Provided data section start

-- ==== Sys2Proof/Config.lean ====
section
/-! DEFINITION. What assembly, fusing and test fix (R4 to R7, R21, R383, R468), and the free values: constants
without a body, of which no proof can know anything. -/
namespace Sys2Proof

/-- The three assembly variants of Table 0-2 (R4). -/
inductive Variant where
  | m14i4 | m12i6 | m10i8
  deriving DecidableEq, Repr

namespace Config

/-- Memory stacks of a variant (Table 0-2). -/
def stackNum : Variant → Nat
  | .m14i4 => 14 | .m12i6 => 12 | .m10i8 => 10
/-- I/O dies of a variant (Table 0-2). -/
def ioDies : Variant → Nat
  | .m14i4 => 4 | .m12i6 => 6 | .m10i8 => 8
/-- Link lanes in each torus direction (R25): four for each I/O die. -/
def lanesPerDir (v : Variant) : Nat := 4 * ioDies v
/-- Memory in GiB, 48 GiB for each stack (Table 0-2, Table 1-8). -/
def memGiB (v : Variant) : Nat := 48 * stackNum v
/-- The end of memory, exclusive (R165). -/
def memEnd (v : Variant) : Nat := memGiB v * 2 ^ 30

/-- The sites of the memory stacks, in stack order (Table 1-2). -/
def stackSites : Variant → List Nat
  | .m14i4 => [1, 2, 3, 4, 5, 6, 7, 8, 9, 10, 11, 12, 13, 14]
  | .m12i6 => [1, 2, 3, 4, 5, 6, 9, 10, 11, 12, 13, 14]
  | .m10i8 => [1, 2, 4, 5, 6, 9, 10, 11, 13, 14]
/-- The sites of the I/O dies, in I/O die order (Table 1-2). -/
def ioSites : Variant → List Nat
  | .m14i4 => [16, 17, 0, 15]
  | .m12i6 => [16, 17, 0, 15, 7, 8]
  | .m10i8 => [16, 17, 0, 15, 7, 8, 3, 12]
/-- The compute die to which a site is bridged (Table 1-2 and the text above it). -/
def siteDie (p : Nat) : Nat :=
  if p < 8 then p else if p < 16 then 24 + p else if p = 16 then 16 else 23
/-- The shift of the cap-to-treadle table of a variant, in watts (Table 12-4 and the text under it). -/
def capShift : Variant → Int
  | .m14i4 => -110 | .m12i6 => 0 | .m10i8 => 120

/-- The serial number, 16 bytes, fused (Table 15-15). Free: the manual gives no value. -/
opaque serialLo : W64
/-- See serialLo. -/
opaque serialHi : W64
/-- The silicon stepping, fused (Table 15-15). -/
opaque stepping : BitVec 16
/-- The hash of the root key fused in the management dies (R468). -/
opaque rootKeyHash : List Byte
/-- The voltage table of a die, recorded at test (R383): VMIN of point i in mV. -/
opaque vmin : Nat → Nat → BitVec 16
/-- The k-th fresh 256-bit nonce (R455). -/
opaque nonce : Nat → BitVec 256
/-- The k-th free 64-bit value: stands wherever the manual calls a value undefined. -/
opaque freeWord : Nat → W64
/-- The k-th run of undefined bytes: the j-th of them. -/
opaque freeByte : Nat → Nat → Byte
/-- A coherent choice the manual leaves to the device: the k-th. -/
opaque freeNat : Nat → Nat
/-- What the die's power estimator weighs an activity count with (R394 text, R396): calibrated at test. -/
opaque energy : Nat → Nat → Nat

/-- The idle draw of a die in milliwatts (R392): each die's own estimate; the manual gives no value. -/
opaque idleDraw : Nat → Nat

end Config
end Sys2Proof
end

Provided data section end

### Goal of the exercise
Without omission, return all of the records exactly as given.

### Worked solution
-- ==== Sys2Proof/Config.lean ====
section
/-! DEFINITION. What assembly, fusing and test fix (R4 to R7, R21, R383, R468), and the free values: constants
without a body, of which no proof can know anything. -/
namespace Sys2Proof

/-- The three assembly variants of Table 0-2 (R4). -/
inductive Variant where
  | m14i4 | m12i6 | m10i8
  deriving DecidableEq, Repr

namespace Config

/-- Memory stacks of a variant (Table 0-2). -/
def stackNum : Variant → Nat
  | .m14i4 => 14 | .m12i6 => 12 | .m10i8 => 10
/-- I/O dies of a variant (Table 0-2). -/
def ioDies : Variant → Nat
  | .m14i4 => 4 | .m12i6 => 6 | .m10i8 => 8
/-- Link lanes in each torus direction (R25): four for each I/O die. -/
def lanesPerDir (v : Variant) : Nat := 4 * ioDies v
/-- Memory in GiB, 48 GiB for each stack (Table 0-2, Table 1-8). -/
def memGiB (v : Variant) : Nat := 48 * stackNum v
/-- The end of memory, exclusive (R165). -/
def memEnd (v : Variant) : Nat := memGiB v * 2 ^ 30

/-- The sites of the memory stacks, in stack order (Table 1-2). -/
def stackSites : Variant → List Nat
  | .m14i4 => [1, 2, 3, 4, 5, 6, 7, 8, 9, 10, 11, 12, 13, 14]
  | .m12i6 => [1, 2, 3, 4, 5, 6, 9, 10, 11, 12, 13, 14]
  | .m10i8 => [1, 2, 4, 5, 6, 9, 10, 11, 13, 14]
/-- The sites of the I/O dies, in I/O die order (Table 1-2). -/
def ioSites : Variant → List Nat
  | .m14i4 => [16, 17, 0, 15]
  | .m12i6 => [16, 17, 0, 15, 7, 8]
  | .m10i8 => [16, 17, 0, 15, 7, 8, 3, 12]
/-- The compute die to which a site is bridged (Table 1-2 and the text above it). -/
def siteDie (p : Nat) : Nat :=
  if p < 8 then p else if p < 16 then 24 + p else if p = 16 then 16 else 23
/-- The shift of the cap-to-treadle table of a variant, in watts (Table 12-4 and the text under it). -/
def capShift : Variant → Int
  | .m14i4 => -110 | .m12i6 => 0 | .m10i8 => 120

/-- The serial number, 16 bytes, fused (Table 15-15). Free: the manual gives no value. -/
opaque serialLo : W64
/-- See serialLo. -/
opaque serialHi : W64
/-- The silicon stepping, fused (Table 15-15). -/
opaque stepping : BitVec 16
/-- The hash of the root key fused in the management dies (R468). -/
opaque rootKeyHash : List Byte
/-- The voltage table of a die, recorded at test (R383): VMIN of point i in mV. -/
opaque vmin : Nat → Nat → BitVec 16
/-- The k-th fresh 256-bit nonce (R455). -/
opaque nonce : Nat → BitVec 256
/-- The k-th free 64-bit value: stands wherever the manual calls a value undefined. -/
opaque freeWord : Nat → W64
/-- The k-th run of undefined bytes: the j-th of them. -/
opaque freeByte : Nat → Nat → Byte
/-- A coherent choice the manual leaves to the device: the k-th. -/
opaque freeNat : Nat → Nat
/-- What the die's power estimator weighs an activity count with (R394 text, R396): calibrated at test. -/
opaque energy : Nat → Nat → Nat

/-- The idle draw of a die in milliwatts (R392): each die's own estimate; the manual gives no value. -/
opaque idleDraw : Nat → Nat

end Config
end Sys2Proof
end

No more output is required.